39      Eu égard aux motifs qui précèdent, il convient de répondre aux questions posées que l’article 5, paragraphe 3, du règlement no 261/2004 doit être interprété en ce sens que la survenance d’une défaillance technique inopinée et inédite qui affecte un nouveau modèle d’aéronef récemment mis en service et qui conduit le transporteur aérien à annuler un vol relève de la notion de « circonstances extraordinaires », au sens de cette disposition, lorsque le constructeur de cet aéronef reconnaît postérieurement à cette annulation que cette défaillance était causée par un vice caché de conception concernant l’ensemble des aéronefs du même type et affectant la sécurité du vol.

 Sur les dépens

40      La procédure revêtant, à l’égard des parties au principal, le caractère d’un incident soulevé devant la juridiction de renvoi, il appartient à celle-ci de statuer sur les dépens. Les frais exposés pour soumettre des observations à la Cour, autres que ceux desdites parties, ne peuvent faire l’objet d’un remboursement.
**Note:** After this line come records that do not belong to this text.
-- ==== Sys2Proof/Laws/KeptRegs.lean ====
section
/-! SUPPORT. Frames: what register accesses and the remaining commands keep (`Kept`). -/
set_option linter.unusedSimpArgs false
set_option linter.unusedVariables false
namespace Sys2Proof.Machine

theorem keeps_mdpAccess {z0 : State} (path : Path) {s : State} {f : State → State} (kp : Kept z0 s) (kp_f : ∀ x, Kept z0 x →
    Kept z0 (f x)) : Kept z0 (mdpAccess path s f) := by
  unfold mdpAccess
  repeat' first
    | with_reducible assumption | with_reducible apply keeps_guardAnswer | with_reducible apply kp_f
    | (refine Kept.written ?_ ?_; (· simp only [written_record]); refine Kept.record ?_ ?_; rotate_left;
          (· first | (dsimp only [prot]; done) | (dsimp only [prot]; (repeat' first | rfl | split); done)))
    | split | dsimp only | intro

theorem keeps_mdpOk {z0 : State} (path : Path) {s : State} (kp : Kept z0 s) : Kept z0 (mdpOk path s) := by
  unfold mdpOk
  repeat' first
    | with_reducible assumption | with_reducible apply keeps_emit
    | (refine Kept.written ?_ ?_; (· simp only [written_record]); refine Kept.record ?_ ?_; rotate_left;
          (· first | (dsimp only [prot]; done) | (dsimp only [prot]; (repeat' first | rfl | split); done)))
    | split | dsimp only | intro

theorem keeps_mdpError {z0 : State} (path : Path) {s : State} (kp : Kept z0 s) : Kept z0 (mdpError path s) := by
  unfold mdpError
  repeat' first
    | with_reducible assumption | with_reducible apply keeps_emit
    | (refine Kept.written ?_ ?_; (· simp only [written_record]); refine Kept.record ?_ ?_; rotate_left;
          (· first | (dsimp only [prot]; done) | (dsimp only [prot]; (repeat' first | rfl | split); done)))
    | split | dsimp only | intro

theorem keeps_setMdp {z0 s : State} (m : Mdp) (kp : Kept z0 s) (hm : m.measSel = s.mdp.measSel) : Kept z0 (setMdp s m) :=
  kp.upd (by dsimp only [setMdp, prot]; rw [hm])

theorem keeps_mdpMisuse {z0 : State} (path : Path) {s : State} (kp : Kept z0 s) : Kept z0 (mdpMisuse path s) := by
  unfold mdpMisuse
  repeat' first
    | with_reducible assumption | with_reducible apply keeps_mdpError | with_reducible refine keeps_setMdp _ ?_ rfl
    | (refine Kept.written ?_ ?_; (· simp only [written_record]); refine Kept.record ?_ ?_; rotate_left;
          (· first | (dsimp only [prot]; done) | (dsimp only [prot]; (repeat' first | rfl | split); done)))
    | dsimp only | intro

theorem keeps_mdpRefused {z0 : State} (path : Path) {s : State} {f : Mdp → Mdp} (hf : ∀ m, (f m).measSel = m.measSel) (kp :
    Kept z0 s) : Kept z0 (mdpRefused path s f) := by
  unfold mdpRefused
  exact keeps_mdpOk _ (keeps_setMdp _ kp (hf _))

theorem keeps_useHmac {z0 : State} {s : State} (k : Key) (code : Nat) (kp : Kept z0 s) : Kept z0 (useHmac s k code) := by
  unfold useHmac
  repeat' first
    | with_reducible assumption | with_reducible apply keeps_findHmac
    | with_reducible refine keepsE_findHmac (by assumption) ?_ | with_reducible apply keeps_storeHmac
    | (refine Kept.written ?_ ?_; (· simp only [written_record]); refine Kept.record ?_ ?_; rotate_left;
          (· first | (dsimp only [prot]; done) | (dsimp only [prot]; (repeat' first | rfl | split); done)))
    | split | dsimp only | intro

theorem keeps_mdpKey {z0 : State} {s : State} (alg : Nat) (h : Nat) (kp : Kept z0 s) : Kept z0 (mdpKey s alg h).2 := by
  unfold mdpKey
  repeat' first
    | with_reducible assumption | with_reducible apply keeps_findKey
    | with_reducible refine keepsE_findKey (by assumption) ?_ | with_reducible apply keeps_keyDamaged
    | with_reducible apply keeps_useHmac
    | (refine Kept.written ?_ ?_; (· simp only [written_record]); refine Kept.record ?_ ?_; rotate_left;
          (· first | (dsimp only [prot]; done) | (dsimp only [prot]; (repeat' first | rfl | split); done)))
    | split | dsimp only | intro

theorem keepsE_mdpKey {z0 : State} {s : State} {alg : Nat} {h : Nat} {v z1} (he : mdpKey s alg h = (v, z1)) (kp : Kept z0
    s) : Kept z0 z1 := by
  have h9 := keeps_mdpKey (alg := alg) (h := h) (kp := kp)
  rw [he] at h9; exact h9

theorem keeps_mdpClaim {z0 : State} {s : State} (path : Path) (c : W32) (busy : Option MdpBusy) (key : Bytes) (kp : Kept z0
    s) : Kept z0 (mdpClaim s path c busy key) := by
  unfold mdpClaim
  repeat' first
    | with_reducible assumption | with_reducible refine keeps_setMdp _ ?_ rfl
    | (refine Kept.written ?_ ?_; (· simp only [written_record]); refine Kept.record ?_ ?_; rotate_left;
          (· first | (dsimp only [prot]; done) | (dsimp only [prot]; (repeat' first | rfl | split); done)))
    | split | dsimp only | intro

theorem keeps_mdpKeyStart {z0 : State} (path : Path) (c : W32) {s : State} (kp : Kept z0 s) : Kept z0 (mdpKeyStart path c s)
    := by
  unfold mdpKeyStart
  repeat' first
    | with_reducible assumption | with_reducible apply keeps_mdpClaim | with_reducible apply keeps_mdpKey
    | with_reducible refine keepsE_mdpKey (by assumption) ?_ | with_reducible apply keeps_mdpOk
    | with_reducible refine keeps_mdpRefused _ (fun _ => rfl) ?_ | with_reducible refine keeps_setMdp _ ?_ rfl
    | (refine Kept.written ?_ ?_; (· simp only [written_record]); refine Kept.record ?_ ?_; rotate_left;
          (· first | (dsimp only [prot]; done) | (dsimp only [prot]; (repeat' first | rfl | split); done)))
    | split | dsimp only | intro

theorem keeps_mdpKeyRead {z0 : State} {s : State} (c : W32) (kp : Kept z0 s) : Kept z0 (mdpKeyRead s c) := by
  unfold mdpKeyRead
  repeat' first
    | with_reducible assumption | with_reducible apply keeps_mdpKey | with_reducible refine keepsE_mdpKey (by assumption) ?_
    | with_reducible refine keeps_setMdp _ ?_ rfl
    | (refine Kept.written ?_ ?_; (· simp only [written_record]); refine Kept.record ?_ ?_; rotate_left;
          (· first | (dsimp only [prot]; done) | (dsimp only [prot]; (repeat' first | rfl | split); done)))
    | split | dsimp only | intro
Par ces motifs, la Cour (huitième chambre) dit pour droit :

L’article 5, paragraphe 3, du règlement (CE) no 261/2004 du Parlement européen et du Conseil, du 11 février 2004, établissant des règles communes en matière d’indemnisation et d’assistance des passagers en cas de refus d’embarquement et d’annulation ou de retard important d’un vol, et abrogeant le règlement (CEE) no 295/91,

doit être interprété en ce sens que :

la survenance d’une défaillance technique inopinée et inédite qui affecte un nouveau modèle d’aéronef récemment mis en service et qui conduit le transporteur aérien à annuler un vol relève de la notion de « circonstances extraordinaires », au sens de cette disposition, lorsque le constructeur de cet aéronef reconnaît postérieurement à cette annulation que cette défaillance était causée par un vice caché de conception concernant l’ensemble des aéronefs du même type et affectant la sécurité du vol.

Signatures


*      Langue de procédure : le finnois.